Mr Turnbull goes on to explain that the two year retention period is provided under the advice of law enforcement and security agencies, he also explains that the Australian Government recognizes the concerns that would be raised from the public regarding privacy and has committed to addressing the concerns by allowing the PJCIS to review the draft dataset and allow public inquiry.
Cost
The Bill has raised some concerns about the cost of storing the metadata and Mr Turnbull has responded to this concern by indicating that the Australian Government will make a “Substantial Contribution” to the cost of implementation and operation of the proposed scheme.
Who can access the data (Access Arrangements?)

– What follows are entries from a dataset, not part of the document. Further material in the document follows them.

-- ==== Sys2Proof/Laws/Exec.lean ====
section
/-!
SUPPORT. Sys2Proof/Laws/Exec.lean: what exec calls for each instruction, so that no proof unfolds its match.
-/
namespace Sys2Proof.Machine
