-- ==== Sys2Proof/Laws/State.lean ====
section
/-!
SUPPORT. Sys2Proof/Laws/State.lean: one lemma per field per update of the state and of a core, and what the accessors read after the
updates, so that no proof unfolds a record update.
-/
namespace Sys2Proof.Machine

/-! ### Updates of the state -/

@[simp] theorem State.setCore_who (s : State) (n : Nat) (c : Core) : (s.setCore n c).who = s.who := rfl
@[simp] theorem State.setCore_sched (s : State) (n : Nat) (c : Core) : (s.setCore n c).sched = s.sched := rfl
@[simp] theorem State.setCore_focus (s : State) (n : Nat) (c : Core) : (s.setCore n c).focus = s.focus := rfl
@[simp] theorem State.setCore_fresh (s : State) (n : Nat) (c : Core) : (s.setCore n c).fresh = s.fresh := rfl
@[simp] theorem State.setCore_uid (s : State) (n : Nat) (c : Core) : (s.setCore n c).uid = s.uid := rfl
@[simp] theorem State.setCore_seqNo (s : State) (n : Nat) (c : Core) : (s.setCore n c).seqNo = s.seqNo := rfl
@[simp] theorem State.setCore_now (s : State) (n : Nat) (c : Core) : (s.setCore n c).now = s.now := rfl
@[simp] theorem State.setCore_outbox (s : State) (n : Nat) (c : Core) : (s.setCore n c).outbox = s.outbox := rfl
@[simp] theorem State.setCore_ms (s : State) (n : Nat) (c : Core) : (s.setCore n c).ms = s.ms := rfl
@[simp] theorem State.setCore_stamps (s : State) (n : Nat) (c : Core) : (s.setCore n c).stamps = s.stamps := rfl
@[simp] theorem State.setCore_mod (s : State) (n : Nat) (c : Core) : (s.setCore n c).mod = s.mod := rfl
@[simp] theorem State.setCore_ctxs (s : State) (n : Nat) (c : Core) : (s.setCore n c).ctxs = s.ctxs := rfl

@[simp] theorem State.modCore_who (s : State) (n : Nat) (f : Core → Core) : (s.modCore n f).who = s.who := rfl
@[simp] theorem State.modCore_sched (s : State) (n : Nat) (f : Core → Core) : (s.modCore n f).sched = s.sched := rfl
@[simp] theorem State.modCore_focus (s : State) (n : Nat) (f : Core → Core) : (s.modCore n f).focus = s.focus := rfl
@[simp] theorem State.modCore_fresh (s : State) (n : Nat) (f : Core → Core) : (s.modCore n f).fresh = s.fresh := rfl
@[simp] theorem State.modCore_uid (s : State) (n : Nat) (f : Core → Core) : (s.modCore n f).uid = s.uid := rfl
@[simp] theorem State.modCore_seqNo (s : State) (n : Nat) (f : Core → Core) : (s.modCore n f).seqNo = s.seqNo := rfl
@[simp] theorem State.modCore_now (s : State) (n : Nat) (f : Core → Core) : (s.modCore n f).now = s.now := rfl
@[simp] theorem State.modCore_outbox (s : State) (n : Nat) (f : Core → Core) : (s.modCore n f).outbox = s.outbox := rfl
@[simp] theorem State.modCore_ms (s : State) (n : Nat) (f : Core → Core) : (s.modCore n f).ms = s.ms := rfl
@[simp] theorem State.modCore_stamps (s : State) (n : Nat) (f : Core → Core) : (s.modCore n f).stamps = s.stamps := rfl
@[simp] theorem State.modCore_mod (s : State) (n : Nat) (f : Core → Core) : (s.modCore n f).mod = s.mod := rfl
@[simp] theorem State.modCore_ctxs (s : State) (n : Nat) (f : Core → Core) : (s.modCore n f).ctxs = s.ctxs := rfl

@[simp] theorem State.setCtx_who (s : State) (n : Nat) (x : Ctx) : (s.setCtx n x).who = s.who := rfl
@[simp] theorem State.setCtx_sched (s : State) (n : Nat) (x : Ctx) : (s.setCtx n x).sched = s.sched := rfl
@[simp] theorem State.setCtx_focus (s : State) (n : Nat) (x : Ctx) : (s.setCtx n x).focus = s.focus := rfl
@[simp] theorem State.setCtx_fresh (s : State) (n : Nat) (x : Ctx) : (s.setCtx n x).fresh = s.fresh := rfl
@[simp] theorem State.setCtx_uid (s : State) (n : Nat) (x : Ctx) : (s.setCtx n x).uid = s.uid := rfl
@[simp] theorem State.setCtx_seqNo (s : State) (n : Nat) (x : Ctx) : (s.setCtx n x).seqNo = s.seqNo := rfl
@[simp] theorem State.setCtx_now (s : State) (n : Nat) (x : Ctx) : (s.setCtx n x).now = s.now := rfl
@[simp] theorem State.setCtx_outbox (s : State) (n : Nat) (x : Ctx) : (s.setCtx n x).outbox = s.outbox := rfl
@[simp] theorem State.setCtx_ms (s : State) (n : Nat) (x : Ctx) : (s.setCtx n x).ms = s.ms := rfl
@[simp] theorem State.setCtx_stamps (s : State) (n : Nat) (x : Ctx) : (s.setCtx n x).stamps = s.stamps := rfl
@[simp] theorem State.setCtx_mod (s : State) (n : Nat) (x : Ctx) : (s.setCtx n x).mod = s.mod := rfl
@[simp] theorem State.setCtx_cores (s : State) (n : Nat) (x : Ctx) : (s.setCtx n x).cores = s.cores := rfl

@[simp] theorem State.modCtx_who (s : State) (n : Nat) (f : Ctx → Ctx) : (s.modCtx n f).who = s.who := rfl
@[simp] theorem State.modCtx_sched (s : State) (n : Nat) (f : Ctx → Ctx) : (s.modCtx n f).sched = s.sched := rfl
@[simp] theorem State.modCtx_focus (s : State) (n : Nat) (f : Ctx → Ctx) : (s.modCtx n f).focus = s.focus := rfl
@[simp] theorem State.modCtx_fresh (s : State) (n : Nat) (f : Ctx → Ctx) : (s.modCtx n f).fresh = s.fresh := rfl
@[simp] theorem State.modCtx_uid (s : State) (n : Nat) (f : Ctx → Ctx) : (s.modCtx n f).uid = s.uid := rfl
@[simp] theorem State.modCtx_seqNo (s : State) (n : Nat) (f : Ctx → Ctx) : (s.modCtx n f).seqNo = s.seqNo := rfl
@[simp] theorem State.modCtx_now (s : State) (n : Nat) (f : Ctx → Ctx) : (s.modCtx n f).now = s.now := rfl
@[simp] theorem State.modCtx_outbox (s : State) (n : Nat) (f : Ctx → Ctx) : (s.modCtx n f).outbox = s.outbox := rfl
@[simp] theorem State.modCtx_ms (s : State) (n : Nat) (f : Ctx → Ctx) : (s.modCtx n f).ms = s.ms := rfl
@[simp] theorem State.modCtx_stamps (s : State) (n : Nat) (f : Ctx → Ctx) : (s.modCtx n f).stamps = s.stamps := rfl
@[simp] theorem State.modCtx_mod (s : State) (n : Nat) (f : Ctx → Ctx) : (s.modCtx n f).mod = s.mod := rfl
@[simp] theorem State.modCtx_cores (s : State) (n : Nat) (f : Ctx → Ctx) : (s.modCtx n f).cores = s.cores := rfl

@[simp] theorem State.send_who (s : State) (m : OutMsg) : (s.send m).who = s.who := rfl
@[simp] theorem State.send_sched (s : State) (m : OutMsg) : (s.send m).sched = s.sched := rfl
@[simp] theorem State.send_focus (s : State) (m : OutMsg) : (s.send m).focus = s.focus := rfl
@[simp] theorem State.send_fresh (s : State) (m : OutMsg) : (s.send m).fresh = s.fresh := rfl
@[simp] theorem State.send_uid (s : State) (m : OutMsg) : (s.send m).uid = s.uid := rfl
@[simp] theorem State.send_seqNo (s : State) (m : OutMsg) : (s.send m).seqNo = s.seqNo := rfl
@[simp] theorem State.send_now (s : State) (m : OutMsg) : (s.send m).now = s.now := rfl
@[simp] theorem State.send_ms (s : State) (m : OutMsg) : (s.send m).ms = s.ms := rfl
@[simp] theorem State.send_stamps (s : State) (m : OutMsg) : (s.send m).stamps = s.stamps := rfl
@[simp] theorem State.send_mod (s : State) (m : OutMsg) : (s.send m).mod = s.mod := rfl
@[simp] theorem State.send_cores (s : State) (m : OutMsg) : (s.send m).cores = s.cores := rfl
@[simp] theorem State.send_ctxs (s : State) (m : OutMsg) : (s.send m).ctxs = s.ctxs := rfl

Turnbull has indicated that the bill does not provide any of the agencies any new access or powers to data, the bill ensures that the data will continue to be available to agencies as part of legitimate investigations, subject to the same limits that currently apply. Turnbull has stated that the bill will strictly limit the range of enforcement agencies that are permitted to access the telecommunications data without a warrant.
Concluding remarks
In his conclusion Turnbull has stipulated that the bill is critical to prevent the capabilities of Australian Law Enforcement and National Security Agencies being further degraded and that it does not expand on telecommunications data (metadata) that is already being accessed by these said agencies.
He states that the bill simply ensures that the telecommunications data is mandatory retained for a period of 2 years so that the data can be resolved to an account holder.

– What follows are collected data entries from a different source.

/-- Timelines, Fences, QueueState: a count below, at and above what is asked; the waiting sequencer; a store pending or none. -/
theorem witness_timelines :
    ((sq (fun c => { c.write 1 2 false with queues := [(0, { count := 2, last := 3 })] })).queue (timelineOf 0 0 0 0)).count = 2 ∧
    ((sq (fun c => c.write 1 2 false)).queue (timelineOf 0 0 0 0)).count < (((sq (fun c => c.write 1 2 false)).core 0).reg 1).toNat ∧
    ((dv (fun c => { c with wait := some ⟨.tl (.core 0 0) 2, 4, false⟩ })).core 0).wait = some ⟨.tl (.core 0 0) 2, 4, false⟩ ∧
    ((sq (fun c => { c with stores := [⟨[64], false, false, 0, 0, 1, [], false, true⟩] })).core 0).stores ≠ [] ∧
    queueOf 0 0 6 7 = some (.dou 0 7) ∧ queueOf 0 0 0 0 = some (.core 0 0) := ⟨rfl, by decide, rfl, by decide, rfl, rfl⟩

/-- CommandPush: buffers that name no queue, a per-core and a shared queue, a chained pair; a queue with room and one without. -/
def pushS (eng flags depth : Nat) : State :=
  sq (fun c => { c.setCb 0 0 (BitVec.ofNat 64 (eng * 2 ^ 60 + flags)) false with
    queues := [(2, { cmds := List.replicate depth (newCmd (List.replicate 16 0) none 0 none 0) })] })
theorem witness_pushes :
    ((pushS 7 0 0).core 0).bufferPois 0 = false ∧ queueOf 0 0 (slice (7 * 2 ^ 60) 63 60) (slice (7 * 2 ^ 60) 59 57) = none ∧
    (((pushS 2 0 0).core 0).buffer 0).headD 0 = BitVec.ofNat 64 (2 * 2 ^ 60) ∧ queueOf 0 0 2 0 = some (.core 0 2) ∧
    (pushS 2 0 15).roomFor 0 (.core 0 2) = true ∧ (pushS 2 0 16).roomFor 0 (.core 0 2) = false ∧
    ((pushS 2 0 0).core 0).sqReady (newCmd (((pushS 2 0 0).core 0).buffer 0) none 0 none 0) = true ∧
    queueOf 0 0 4 1 = some (.stash 0 1) ∧ isShared (.stash 0 1) = true ∧
    bitAt (2 * 2 ^ 60 + 2 ^ 55) 55 = true ∧ slice (2 * 2 ^ 60 + 2 ^ 55) 59 57 = 0 ∧ (pushS 2 (2 ^ 55) 0).roomFor 0 (.core 0 1) = true := by
  refine ⟨rfl, rfl, by decide, rfl, rfl, rfl, rfl, rfl, rfl, by decide, by decide, rfl⟩

/-- TaskReceipt, TaskEnd, RingmasterCounters: outside and inside a task, of a stage that commits or not; the answer is there. -/
theorem witness_tasks :
    ((sq id).core 0).share = none ∧ (sq id).SeqIssues 0 [26, 27, 28, 29, 30, 31] ∧
    (∀ w, w = some ⟨SeqWait.tnext 26, 4, true⟩ → ∀ s, s = inTask .device false (fun c => { c with wait := w }) →
      (s.core 0).wait = w ∧ (s.core 0).share = some share0 ∧ (s.stage 0 0).isSome = true ∧ (s.task 0 ⟨0, 0⟩).isSome = true ∧ (26 : BitVec 5).toNat + 5 < 32) ∧
    (∀ s, s = inTask .device true (fun c => { c with wait := some ⟨.tend, 4, false⟩ }) → (s.core 0).wait = some ⟨.tend, 4, false⟩ ∧
      (∀ p ∈ share0.pushed, p.2 ≤ (s.queue p.1).count)) ∧
    (inTask (.seq 0) true id).commits 0 = true ∧ (inTask (.seq 0) false id).commits 0 = false ∧
    (inTask (.seq 0) false id).stage 0 0 = some { stage0 with tasks := [task0] } ∧ (inTask (.seq 0) false id).stage 0 1 = none ∧
    slice (0 * 2 ^ 8 + 8) 3 0 = 8 ∧ slice (2 ^ 11) 63 11 ≠ 0 ∧ slice (2 ^ 4) 7 4 ≠ 0 ∧ 9 ≤ slice 9 3 0 := by
  refine ⟨rfl, ⟨rfl, rfl, by decide⟩, ?_, ?_, rfl, rfl, rfl, rfl, by decide, by decide, by decide, by decide⟩
  · rintro w rfl s rfl; exact ⟨rfl, rfl, rfl, rfl, by decide⟩
  · rintro s rfl; exact ⟨rfl, by decide⟩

Finally, Mr Turnbull states that the bill specifically precludes any obligations to retain information related to web browsing activities and that the bill only allows access to the customer IP Addresses and not the website IP Addresses.
So what does this mean?
History unfortunately shows us that even the most securely protected data is subject to vulnerabilities from interception by malicious sources and data leaks are very common in today’s technology fueled planet. Retaining the telecommunications data and having the safeguards in place to prevent enforcement agencies being able to access the contents is a great idea on paper, but the reality is that the contents will also need to be retained to provide these agencies with access to it in the event that they can obtain a warrant and storing the data means that it is available for the potential to be exploited.
How does this affect me?
Generally speaking, it won’t affect the average law-abiding internet user. I use the term law abiding as there simply would be no reason to investigate the data captured for an individual that doesn’t show up on the radar, this process would take time and require human resources which cost money.

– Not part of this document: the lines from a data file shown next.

-- ==== Sys2Proof/Syntax.lean ====
section
/-! DEFINITION. The instructions of CA-CORE, one constructor per row of spec/opcode_table.json
(spec/30_encoding.md R86), in the table's order. -/

namespace Sys2Proof

/-- An instruction with its operands. A register operand is an index 0 to 7: a byte above 7 names no register and
never becomes an instruction (R85; the decoder answers RegisterOutOfRange for it). `imm` is the whole operand byte
of LDI (R84). -/
inductive Instr where
  /-- halt the core (R118) -/
  | hlt
  /-- load an immediate (R130) -/
  | ldi (rA : Reg) (imm : Byte)
  /-- emit a register on the output channel (R131) -/
  | prn (rA : Reg)
  /-- add modulo 256 (R144) -/
  | add (rA rB : Reg)
  /-- subtract modulo 256 (R146, ext) -/
  | sub (rA rB : Reg)
  /-- multiply modulo 256 (R145) -/
  | mul (rA rB : Reg)
  /-- unsigned quotient (R147, ext) -/
  | div (rA rB : Reg)
  /-- compare for equality (R200) -/
  | cmp (rA rB : Reg)
  /-- bitwise AND (R148, ext) -/
  | and (rA rB : Reg)
  /-- bitwise inclusive OR (R149, ext) -/
  | or (rA rB : Reg)
  /-- bitwise exclusive OR (R150, ext) -/
  | xor (rA rB : Reg)
  /-- logical shift left (R152, ext) -/
  | shl (rA rB : Reg)
  /-- logical shift right (R153, ext) -/
  | shr (rA rB : Reg)
  /-- bitwise complement (R151, ext) -/
  | not (rA : Reg)
  /-- push a register (R181) -/
  | push (rA : Reg)
  /-- pop into a register (R182) -/
  | pop (rA : Reg)
  /-- call the subroutine whose address is in a register (R190) -/
  | call (rA : Reg)
  /-- return from a subroutine (R191) -/
  | ret
  /-- jump to the address in a register (R202) -/
  | jmp (rA : Reg)
  /-- jump if equal (R203) -/
  | jeq (rA : Reg)
  /-- jump if not equal (R204) -/
  | jne (rA : Reg)
deriving DecidableEq, Repr

end Sys2Proof
end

Torrent users may feel a slight squeeze, however most IT savvy users will simply connect to a VPN to do their downloading which means that the Telecommunications data is unreadable.
My Final Thought
Whilst personally, I do agree in principal with the reasons for keeping telecommunications data (metadata) I also am torn on the idea, as there is absolutely no guarantee that the metadata will be completely secure from outside exploitation or more importantly from inside exploitation.
Having policies in place to prevent enforcement agencies from accessing data doesn’t actually prevent them from doing so, it only provides a harsh consequence to the individuals that potentially would think of doing so and as we have seen in the past, the information that has been exploited has already been leaked by the time a prosecution takes place, if at all. The RSA ‘breach’ which occurred in March 2011 is a perfect example of Data Leaking due to exploitation and the attackers remaining at large and this firm is a major security company.
One thing is for certain, the introduction of this bill will change the shape and way that users who have things to hide operate and this in time may make the idea of retaining telecommunications data redundant as there will be ways around it.